Di ruang makan sudah ada orang tua dan adiknya yang tengah memakan sarapan mereka. Saat Nia datang tatapan Nevan tertuju kepadanya dan Nia tahu maksud dari tatapan ayahnya itu.
"Tadi malem dianter siapa, ya?" Nevan menggoda anaknya.
Nia memilih untuk diam dan meminum susu yang sudah dibuatkan oleh ibunya.
"Emang Kak Nia dianter sama siapa?" tanya Aya.
"Sama siapa, Kak?" Nevan ikut bertanya seolah ia tidak tahu padahal Nevan menyaksikan sendiri Nia keluar dari mobil Ansel.
"Sok lupa, apa emang karena beneran lupa akibat faktor umur?"
Wajah Nevan berubah jika Nia sudah membawa-bawa soal usia, pria itu sangat sensitif jika masalah umurnya dibawa-bawa ke dalam pembicaraan.
"Kakak sarapannya mau sekarang atau mau dibawa aja?"
"Dibawa aja, deh, Mi."
🩺
"'Ntar makan siang bareng, yuk, tapi jangan di kantin, kita keluar," saran Tari seraya memakan es krimnya berjalan bersama-sama dengan Nia dan Syilla di lorong rumah sakit.
"Gue juga udah bosen banget makan di kantin terus.
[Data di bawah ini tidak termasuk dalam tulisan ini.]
-- ==== Sys2Proof/Certificates/Slice0/Obligations.lean ====
section
/-! DEFINITION. The statements for the provers. Each says in its docstring which rules of spec/ it formalises. -/

open Sys2Proof Sys2Proof.Machine

/-- For every word of a posit format and every wider posit format, the word followed by zero bits stands for the same value (or
NaR), and rounding the value to the wider format gives that word. (R38) -/
def Obligations.PositWidening : Prop :=
  ∀ n m w : Nat, (n, m) ∈ [(8, 16), (8, 32), (16, 32)] → w < 2 ^ n →
    (roundPosit m (decodePosit n w)).1 = w * 2 ^ (m - n) ∧
    (decodePosit n w = .nan → decodePosit m (w * 2 ^ (m - n)) = .nan) ∧
    ∀ neg mag e, decodePosit n w = .num neg mag e → ∃ k : Nat, decodePosit m (w * 2 ^ (m - n)) = .num neg (mag * 2 ^ k) (e - k)

/-- An int4 or int8 word reads as its two's-complement integer, but for the codes 0b1000 and 0x80, which read as NaR. (R44) -/
def Obligations.IntegerCodes : Prop :=
  (∀ w, w < 16 → (readVal .int4 w).1 = if w = 8 then .nan else FVal.ofInt (if w < 8 then (w : Int) else (w : Int) - 16) 0) ∧
    ∀ w, w < 256 → (readVal .int8 w).1 = if w = 128 then .nan else FVal.ofInt (if w < 128 then (w : Int) else (w : Int) - 256) 0

/-- An LDS that issues without a fault leaves a tile with its format, fast bit and KSPLIT, and a read of ARRAY.MODE finds them.
A PASS that issues with another format (the pairs int4 with p8 and int8 with p16 count as a match), fast bit or KSPLIT than the
loaded tile's raises SCHED_FAULT, counted for its segment and on the engine's SEQ page (once where no CHK waits for the PASS and
no hold window turns a write under way away), and leaves its destination half invalid; said of a segment that is not stopped at
its pass boundary (R27). (R92) -/
def Obligations.TileFormats : Prop :=
  (∀ (h : IssueHdr) (o : LdsOp) (s : State) (c : Ctx), (Instr.lds h o).wf = true →
      issue .array (match (eng s (storeKey s h.leng.toNat)).arr.lastPass with
        | some (_, fe) => fe + 3
        | none => 0) h s = some c →
      ldsBad (settle c.k c.cyc (revealChk c c.s)) c o = 0 →
      ∃ t, exec (.lds h o) s = .next t ∧ (eng t c.k).arr.tile.fmt = fmtD o.fmt ∧ (eng t c.k).arr.tile.fast = o.fast ∧
        (eng t c.k).arr.tile.ksplit = 2 ^ o.ksplit.toNat ∧
        ∀ n, ∃ v, arrayView t c.k n 0x40 = some v ∧ bitsOf v 0 4 = o.fmt.toNat ∧ bitsOf v 4 1 = b2n o.fast ∧
          bitsOf v 5 2 = o.ksplit.toNat) ∧
    (∀ (h : IssueHdr) (o : PassOp) (s : State) (c : Ctx) (u : Tile), (Instr.pass h o).wf = true → issue .array 0 h s = some c →
      (segOf s h.leng h.seg).stopAt = none → u = (eng c.s c.k).arr.tile →
      ((fmtD o.fmt ≠ u.fmt ∧ ¬ (fmtD o.fmt ∈ [.p8, .int4] ∧ u.fmt ∈ [.p8, .int4]) ∧
          ¬ (fmtD o.fmt ∈ [.p16, .int8] ∧ u.fmt ∈ [.p16, .int8])) ∨ o.fast ≠ u.fast ∨ 2 ^ o.ksplit.toNat ≠ u.ksplit) →
      ∃ t, exec (.pass h o) s = .next t ∧ (segOf s h.leng h.seg).sfCount < (segOf t h.leng h.seg).sfCount ∧
        min (fget s (pgEng c.k 0) 0x68 0 32 + 1) (2 ^ 32 - 1) ≤ fget t (pgEng c.k 0) 0x68 0 32 ∧
        ((segOf s h.leng h.seg).chk = none → holdsQuiet s h → (segOf t h.leng h.seg).sfCount = (segOf s h.leng h.seg).sfCount + 1 ∧
          fget t (pgEng c.k 0) 0x68 0 32 = min (fget s (pgEng c.k 0) 0x68 0 32 + 1) (2 ^ 32 - 1)) ∧
        ((eng t c.k).arr.half o.dsth).valid = false) ∧
    (∀ f u, (f ∈ [.p8, .int4] ∧ u ∈ [.p8, .int4]) ∨ (f ∈ [.p16, .int8] ∧ u ∈ [.p16, .int8]) → fmtMatch f u = true)
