@[simp] theorem zoneMod_pending (z : Nat) (f : Zone → Zone) (s : State) : (zoneMod z f s).pending = s.pending := rfl
@[simp] theorem zoneMod_regs (z : Nat) (f : Zone → Zone) (s : State) : (zoneMod z f s).regs = s.regs := rfl
@[simp] theorem zoneMod_shadow (z : Nat) (f : Zone → Zone) (s : State) : (zoneMod z f s).shadow = s.shadow := rfl
@[simp] theorem zoneMod_captured (z : Nat) (f : Zone → Zone) (s : State) : (zoneMod z f s).captured = s.captured := rfl
@[simp] theorem zoneMod_hiLatch (z : Nat) (f : Zone → Zone) (s : State) : (zoneMod z f s).hiLatch = s.hiLatch := rfl
@[simp] theorem zoneMod_hiLatchSb (z : Nat) (f : Zone → Zone) (s : State) : (zoneMod z f s).hiLatchSb = s.hiLatchSb := rfl
@[simp] theorem zoneMod_stagedLo (z : Nat) (f : Zone → Zone) (s : State) : (zoneMod z f s).stagedLo = s.stagedLo := rfl
@[simp] theorem zoneMod_tick (z : Nat) (f : Zone → Zone) (s : State) : (zoneMod z f s).tick = s.tick := rfl
@[simp] theorem zoneMod_refTick (z : Nat) (f : Zone → Zone) (s : State) : (zoneMod z f s).refTick = s.refTick := rfl
@[simp] theorem zoneMod_ftimeAt (z : Nat) (f : Zone → Zone) (s : State) : (zoneMod z f s).ftimeAt = s.ftimeAt := rfl
@[simp] theorem zoneMod_phaseK (z : Nat) (f : Zone → Zone) (s : State) : (zoneMod z f s).phaseK = s.phaseK := rfl
@[simp] theorem zoneMod_dram (z : Nat) (f : Zone → Zone) (s : State) : (zoneMod z f s).dram = s.dram := rfl
@[simp] theorem zoneMod_smark (z : Nat) (f : Zone → Zone) (s : State) : (zoneMod z f s).smark = s.smark := rfl
@[simp] theorem zoneMod_engs (z : Nat) (f : Zone → Zone) (s : State) : (zoneMod z f s).engs = s.engs := rfl
@[simp] theorem zoneMod_store (z : Nat) (f : Zone → Zone) (s : State) : (zoneMod z f s).store = s.store := rfl
@[simp] theorem zoneMod_jobs (z : Nat) (f : Zone → Zone) (s : State) : (zoneMod z f s).jobs = s.jobs := rfl
@[simp] theorem zoneMod_cat (z : Nat) (f : Zone → Zone) (s : State) : (zoneMod z f s).cat = s.cat := rfl
@[simp] theorem zoneMod_aperture (z : Nat) (f : Zone → Zone) (s : State) : (zoneMod z f s).aperture = s.aperture := rfl
@[simp] theorem zoneMod_statQ (z : Nat) (f : Zone → Zone) (s : State) : (zoneMod z f s).statQ = s.statQ := rfl
@[simp] theorem zoneMod_xfers (z : Nat) (f : Zone → Zone) (s : State) : (zoneMod z f s).xfers = s.xfers := rfl
@[simp] theorem zoneMod_nextXfer (z : Nat) (f : Zone → Zone) (s : State) : (zoneMod z f s).nextXfer = s.nextXfer := rfl
@[simp] theorem zoneMod_chains (z : Nat) (f : Zone → Zone) (s : State) : (zoneMod z f s).chains = s.chains := rfl
@[simp] theorem zoneMod_ready (z : Nat) (f : Zone → Zone) (s : State) : (zoneMod z f s).ready = s.ready := rfl
@[simp] theorem zoneMod_accs (z : Nat) (f : Zone → Zone) (s : State) : (zoneMod z f s).accs = s.accs := rfl
@[simp] theorem zoneMod_hubs (z : Nat) (f : Zone → Zone) (s : State) : (zoneMod z f s).hubs = s.hubs := rfl
@[simp] theorem zoneMod_abfs (z : Nat) (f : Zone → Zone) (s : State) : (zoneMod z f s).abfs = s.abfs := rfl
@[simp] theorem zoneMod_vil (z : Nat) (f : Zone → Zone) (s : State) : (zoneMod z f s).vil = s.vil := rfl
@[simp] theorem zoneMod_sec (z : Nat) (f : Zone → Zone) (s : State) : (zoneMod z f s).sec = s.sec := rfl
@[simp] theorem zoneMod_nd (z : Nat) (f : Zone → Zone) (s : State) : (zoneMod z f s).nd = s.nd := rfl
@[simp] theorem zoneMod_cur (z : Nat) (f : Zone → Zone) (s : State) : (zoneMod z f s).cur = s.cur := rfl
@[simp] theorem zoneMod_pwr (z : Nat) (f : Zone → Zone) (s : State) : (zoneMod z f s).pwr = s.pwr := rfl
@[simp] theorem zoneMod_errs (z : Nat) (f : Zone → Zone) (s : State) : (zoneMod z f s).errs = s.errs := rfl
@[simp] theorem zoneMod_evq (z : Nat) (f : Zone → Zone) (s : State) : (zoneMod z f s).evq = s.evq := rfl
@[simp] theorem zoneMod_sent (z : Nat) (f : Zone → Zone) (s : State) : (zoneMod z f s).sent = s.sent := rfl
@[simp] theorem zoneMod_env (z : Nat) (f : Zone → Zone) (s : State) : (zoneMod z f s).env = s.env := rfl
@[simp] theorem zoneMod_free (z : Nat) (f : Zone → Zone) (s : State) : (zoneMod z f s).free = s.free := rfl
Lo mau, kan, Ni?"
Nia mengangguk seraya membaca catatan yang diberikan oleh suster kepadanya, saat pandangan Nia tertuju ke arah depan kedua mata Nia membulat melihat Ansel beserta tiga orang dewasa yang merupakan direktur dan dua orang yang Nia yakini adalah orang tua Ansel tengah berbincang dengan posisi menyampingi mereka, dan jarak orang-orang itu lumayan jauh dari mereka.
Nia mengapit clipboardnya di bawah ketiak kemudian menarik dua temannya untuk belok ke lorong yang lain sebelum dirinya dilihat.
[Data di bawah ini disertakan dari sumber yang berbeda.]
-- ==== Sys2Proof/Proofs/PositFields.lean ====
section
/-! PROOF. The fields of a posit word (R35), and what they are in the word with more zero bits behind it. -/

namespace Sys2Proof.Machine

/-! ### The regime run -/

theorem regimeRun_le (b : Nat) (r : Bool) (i : Nat) : regimeRun b r i ≤ i := by
  induction i with
  | zero => exact le_rfl
  | succ i ih =>
    unfold regimeRun
    split <;> omega

/-- The bits of the run, read as a number. -/
theorem regimeRun_value (b : Nat) (r : Bool) (i : Nat) :
    b % 2 ^ i / 2 ^ (i - regimeRun b r i) = if r then 2 ^ regimeRun b r i - 1 else 0 := by
  induction i with
  | zero => simp [regimeRun, Nat.mod_one]
  | succ i ih =>
    unfold regimeRun
    split
    case isTrue hbit =>
      have hle := regimeRun_le b r i
      have hpow : 2 ^ i = 2 ^ regimeRun b r i * 2 ^ (i - regimeRun b r i) := by rw [← pow_add]; congr 1; omega
      have hsplit : b % 2 ^ (i + 1) = b % 2 ^ i + 2 ^ regimeRun b r i * r.toNat * 2 ^ (i - regimeRun b r i) := by
        rw [Nat.mod_pow_succ, ← Nat.toNat_testBit, hbit, mul_right_comm, ← hpow]
      rw [Nat.add_sub_add_right, hsplit, Nat.add_mul_div_right _ _ (by positivity), ih]
      cases r with
      | false => simp
      | true =>
        have hpos : 0 < 2 ^ regimeRun b true i := by positivity
        simp only [if_true, Bool.toNat_true, pow_succ]
        omega
    case isFalse => simp [Nat.div_eq_of_lt (Nat.mod_lt b (show 0 < 2 ^ (i + 1) by positivity))]

/-- The bit behind a run that ends within the word. -/
theorem testBit_regimeRun (b : Nat) (r : Bool) (i : Nat) (h : regimeRun b r i < i) :
    b.testBit (i - regimeRun b r i - 1) = !r := by
  induction i with
  | zero => omega
  | succ i ih =>
    unfold regimeRun at h ⊢
    split
    case isTrue hbit =>
      rw [if_pos hbit] at h
      simpa using ih (by omega)
    case isFalse hbit => simpa using Bool.eq_not.2 hbit

/-- Zero bits behind a word do not lengthen its run, but for a word that is zeros alone. -/
theorem regimeRun_widen {b d i : Nat} {r : Bool} (hd : 0 < d) (h : r = true ∨ regimeRun b r i < i) :
    regimeRun (b * 2 ^ d) r (i + d) = regimeRun b r i := by
  induction i with
  | zero =>
    obtain rfl := h.resolve_right (by simp)
    obtain ⟨c, rfl⟩ := Nat.exists_eq_succ_of_ne_zero hd.ne'
    simp [regimeRun, Nat.testBit_mul_two_pow]
  | succ i ih =>
    have hbit : (b * 2 ^ d).testBit (i + d) = b.testBit i := by simp [Nat.testBit_mul_two_pow]
    rw [Nat.succ_add_eq_add_succ, Nat.add_succ]
    unfold regimeRun at h ⊢
    rw [hbit]
    split
    case isTrue hr =>
      rw [if_pos hr] at h
      rw [ih (h.imp_right (by omega))]
    case isFalse => rfl

/-! ### The fields of a word

`b` is the `N` bits behind the sign of a word of `N + 1` bits. -/

/-- The length of the regime run. -/
def positRun (N b : Nat) : Nat := regimeRun b (b.testBit (N - 1)) N

/-- The regime value. -/
def positRegime (N b : Nat) : Int := if b.testBit (N - 1) then (positRun N b : Int) - 1 else -(positRun N b : Int)

/-- The two exponent bits. -/
def positExp (N b : Nat) : Nat := 2 * nextBit b (N - positRun N b - 1) + nextBit b (N - positRun N b - 1 - 1)

/-- The number of fraction bits. -/
def positFracBits (N b : Nat) : Nat := N - positRun N b - 1 - 2

/-- The fraction. -/
def positFrac (N b : Nat) : Nat := b % 2 ^ positFracBits N b

/-- The bits behind the sign of the magnitude of a word `w`. -/
def positAbs (N w : Nat) : Nat := (if 2 ^ N < w then 2 ^ (N + 1) - w else w) % 2 ^ N

/-- R35, by the fields. -/
theorem decodePosit_eq (N w : Nat) : decodePosit (N + 1) w =
    if w = 0 then .num false 0 0
    else if w = 2 ^ N then .nan
    else .num (decide (2 ^ N < w)) (2 ^ positFracBits N (positAbs N w) + positFrac N (positAbs N w))
      (4 * positRegime N (positAbs N w) + positExp N (positAbs N w) - positFracBits N (positAbs N w)) := by
  simp only [decodePosit, decide_eq_true_eq]
  rfl

/-- The regime value's bits with the bit that ends the run, and how many they are (R39 step 4). -/
def regimeBits (k : Int) : Nat × Nat := if 0 ≤ k then (2 ^ (k.toNat + 2) - 2, k.toNat + 2) else (1, (-k).toNat + 1)

section
variable {N b : Nat}

theorem nextBit_lt_two (x i : Nat) : nextBit x i < 2 := by
  unfold nextBit
  split <;> omega

theorem positExp_lt_four (N b : Nat) : positExp N b < 4 := by
  have h1 := nextBit_lt_two b (N - positRun N b - 1)
  have h2 := nextBit_lt_two b (N - positRun N b - 1 - 1)
  unfold positExp
  omega

theorem positRun_le (N b : Nat) : positRun N b ≤ N := regimeRun_le _ _ _

theorem positRun_pos (hN : 0 < N) : 0 < positRun N b := by
  obtain ⟨M, rfl⟩ := Nat.exists_eq_succ_of_ne_zero hN.ne'
  simp [positRun, regimeRun]

theorem positFrac_lt (N b : Nat) : positFrac N b < 2 ^ positFracBits N b := Nat.mod_lt _ (by positivity)

/-- The bits of a word's run, read as a number. -/
theorem div_positRun (hlt : b < 2 ^ N) :
    b / 2 ^ (N - positRun N b) = if b.testBit (N - 1) then 2 ^ positRun N b - 1 else 0 := by
  have hvalue := regimeRun_value b (b.testBit (N - 1)) N
  rw [Nat.mod_eq_of_lt hlt] at hvalue
  exact hvalue

/-- A run of zeros ends within a word that is not zero. -/
theorem positRun_ends (hb : 0 < b) (hlt : b < 2 ^ N) : b.testBit (N - 1) = true ∨ positRun N b < N := by
  by_contra! hfull
  obtain ⟨hbit, hrun⟩ := hfull
  rw [ne_eq, Bool.not_eq_true] at hbit
  have hzero := div_positRun hlt
  rw [le_antisymm (positRun_le N b) hrun, hbit, Nat.sub_self, pow_zero, Nat.div_one] at hzero
  exact hb.ne' hzero

/-- The string's regime is a word's run with the bit that ends it. -/
theorem regimeBits_positRegime (hN : 0 < N) : regimeBits (positRegime N b) =
    (if b.testBit (N - 1) then 2 ^ (positRun N b + 1) - 2 else 1, positRun N b + 1) := by
  have hpos := positRun_pos (b := b) hN
  rcases hbit : b.testBit (N - 1) with _ | _
  · have hk : positRegime N b = -(positRun N b : Int) := by simp [positRegime, hbit]
    have hlen : (-positRegime N b).toNat = positRun N b := by omega
    simp [regimeBits, show ¬ 0 ≤ positRegime N b by omega, hlen]
  · have hk : positRegime N b = (positRun N b : Int) - 1 := by simp [positRegime, hbit]
    have hlen : (positRegime N b).toNat + 2 = positRun N b + 1 := by omega
    simp [regimeBits, show 0 ≤ positRegime N b by omega, hlen]

/-- The leading bits of a word whose run ends within it. -/
theorem div_two_pow_eq_regimeBits (hN : 0 < N) (hlt : b < 2 ^ N) (hrun : positRun N b < N) :
    b / 2 ^ (N - positRun N b - 1) = (regimeBits (positRegime N b)).1 := by
  have hvalue := div_positRun hlt
  have hend : b.testBit (N - positRun N b - 1) = !b.testBit (N - 1) := testBit_regimeRun _ _ _ hrun
  obtain ⟨j, hj⟩ : ∃ j, N - positRun N b = j + 1 := Nat.exists_eq_succ_of_ne_zero (by omega)
  rw [hj, Nat.add_sub_cancel] at hend ⊢
  have hlow : b / 2 ^ j % 2 = (!b.testBit (N - 1)).toNat := by rw [← Nat.toNat_testBit, hend]
  rw [hj, pow_succ, ← Nat.div_div_eq_div_mul] at hvalue
  rw [regimeBits_positRegime hN]
  rcases hbit : b.testBit (N - 1) with _ | _
  · simp only [hbit, Bool.false_eq_true, if_false, Bool.not_false, Bool.toNat_true] at hvalue hlow ⊢
    omega
  · have htwo : 0 < 2 ^ positRun N b := by positivity
    simp only [hbit, if_true, Bool.not_true, Bool.toNat_false, pow_succ] at hvalue hlow ⊢
    omega

/-- A word that has room for both exponent bits is its fields, one behind the other. -/
theorem word_eq_fields (hN : 0 < N) (hlt : b < 2 ^ N) (hrun : positRun N b + 3 ≤ N) :
    b = ((regimeBits (positRegime N b)).1 * 4 + positExp N b) * 2 ^ positFracBits N b + positFrac N b := by
  obtain ⟨f, hf⟩ : ∃ f, N - positRun N b - 1 = f + 2 := ⟨N - positRun N b - 3, by omega⟩
  have hfb : positFracBits N b = f := by rw [positFracBits, hf, Nat.add_sub_cancel]
  have hlead := div_two_pow_eq_regimeBits hN hlt (by omega)
  have hexp : positExp N b = 2 * (b / 2 ^ f / 2 % 2) + b / 2 ^ f % 2 := by
    simp [positExp, hf, nextBit, pow_succ, Nat.div_div_eq_div_mul]
  rw [hf, pow_add, ← Nat.div_div_eq_div_mul] at hlead
  have hq : b / 2 ^ f = (regimeBits (positRegime N b)).1 * 4 + positExp N b := by omega
  rw [positFrac, hfb, ← hq, Nat.div_add_mod']

/-! ### The fields of a word with more zero bits behind it -/

theorem nextBit_mul_two_pow (x d i : Nat) : nextBit (x * 2 ^ d) i = nextBit x (i - d) := by
  unfold nextBit
  rcases Nat.lt_or_ge d i with hlt | hge
  · obtain ⟨c, rfl⟩ : ∃ c, i = d + c + 1 := ⟨i - d - 1, by omega⟩
    have hc : d + c + 1 - d = c + 1 := by omega
    simp [hc, pow_add, mul_comm x, Nat.mul_div_mul_left]
  · obtain rfl | hi := Nat.eq_zero_or_pos i
    · simp
    · have hpow : 2 ^ d = 2 ^ (d - i) * 2 * 2 ^ (i - 1) := by rw [← pow_succ, ← pow_add]; congr 1; omega
      rw [if_neg hi.ne', if_pos (by omega), hpow, ← mul_assoc, Nat.mul_div_cancel _ (by positivity), ← mul_assoc,
        Nat.mul_mod_left]

theorem mul_two_pow_mod (x d i : Nat) : x * 2 ^ d % 2 ^ i = x % 2 ^ (i - d) * 2 ^ (i - (i - d)) := by
  rcases Nat.le_total d i with hle | hge
  · obtain ⟨c, rfl⟩ := Nat.exists_eq_add_of_le hle
    rw [Nat.add_sub_cancel_left, Nat.add_sub_cancel, pow_add, mul_comm (2 ^ d), Nat.mul_mod_mul_right]
  · rw [Nat.sub_eq_zero_of_le hge, pow_zero, Nat.mod_one, zero_mul]
    exact Nat.mod_eq_zero_of_dvd ((pow_dvd_pow 2 hge).trans (Nat.dvd_mul_left _ _))

variable {d : Nat} (hN : 0 < N) (hd : 0 < d) (hb : 0 < b) (hlt : b < 2 ^ N)
include hN

theorem testBit_widen : (b * 2 ^ d).testBit (N + d - 1) = b.testBit (N - 1) := by
  have hsub : N + d - 1 - d = N - 1 := by omega
  have hle : d ≤ N + d - 1 := by omega
  simp [Nat.testBit_mul_two_pow, hsub, hle]

include hd hb hlt

theorem positRun_widen : positRun (N + d) (b * 2 ^ d) = positRun N b := by
  unfold positRun
  rw [testBit_widen hN]
  exact regimeRun_widen hd (positRun_ends hb hlt)

theorem positRegime_widen : positRegime (N + d) (b * 2 ^ d) = positRegime N b := by
  simp only [positRegime, testBit_widen hN, positRun_widen hN hd hb hlt]

theorem positExp_widen : positExp (N + d) (b * 2 ^ d) = positExp N b := by
  have hfirst : N + d - positRun N b - 1 - d = N - positRun N b - 1 := by omega
  have hsecond : N + d - positRun N b - 1 - 1 - d = N - positRun N b - 1 - 1 := by omega
  simp only [positExp, positRun_widen hN hd hb hlt, nextBit_mul_two_pow, hfirst, hsecond]

theorem positFracBits_widen : positFracBits N b = positFracBits (N + d) (b * 2 ^ d) - d := by
  simp only [positFracBits, positRun_widen hN hd hb hlt]
  omega

/-- The fraction gains zero bits, as many as there are fraction bits more. -/
theorem positFrac_widen : positFrac (N + d) (b * 2 ^ d) =
    positFrac N b * 2 ^ (positFracBits (N + d) (b * 2 ^ d) - positFracBits N b) := by
  simp only [positFrac, positFracBits_widen hN hd hb hlt, mul_two_pow_mod]

theorem positFracBits_le_widen : positFracBits N b ≤ positFracBits (N + d) (b * 2 ^ d) := by
  rw [positFracBits_widen hN hd hb hlt]
  exact Nat.sub_le _ _

/-- The significand gains as many zero bits as the fraction. -/
theorem significand_widen : 2 ^ positFracBits (N + d) (b * 2 ^ d) + positFrac (N + d) (b * 2 ^ d) =
    (2 ^ positFracBits N b + positFrac N b) * 2 ^ (positFracBits (N + d) (b * 2 ^ d) - positFracBits N b) := by
  rw [positFrac_widen hN hd hb hlt, add_mul, ← pow_add, Nat.add_sub_cancel' (positFracBits_le_widen hN hd hb hlt)]

end

end Sys2Proof.Machine
end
Ketika berhasil membawa temannya Nia bernapas lega lalu mengerutkan dahi melihat tangan Tari yang kosong.
"Cepet amat es kirim lo abis, Tar," kata Nia.
Tari menunjuk ke arah lantai di mana es krim yang baru ia beli terjatuh di sana ketika Nia menariknya secara tiba-tiba.
"Lagian lo apaan, sih, pake tarik-tarik kita?" tanya Syilla.
Nia berdiri di depan kedua temannya. "Tadi tuh ada pemilik rumah sakit ini."
"Serius? Yang mana? Di mana? Orangnya yang kemaren itu gue suruh pergi?"
"Permisi, Dokter."
Nia berbalik dan refleks membuka mulut melihat orang yang ia hindari berdiri tepat di belakangnya, sadar akan reaksi berlebihannya, Nia langsung menutup mulut dan tersenyum.
"Itu, kok, bisa ada es krim gitu, ya?" Pak direktur menunjuk ke arah es krim Tari yang jatuh.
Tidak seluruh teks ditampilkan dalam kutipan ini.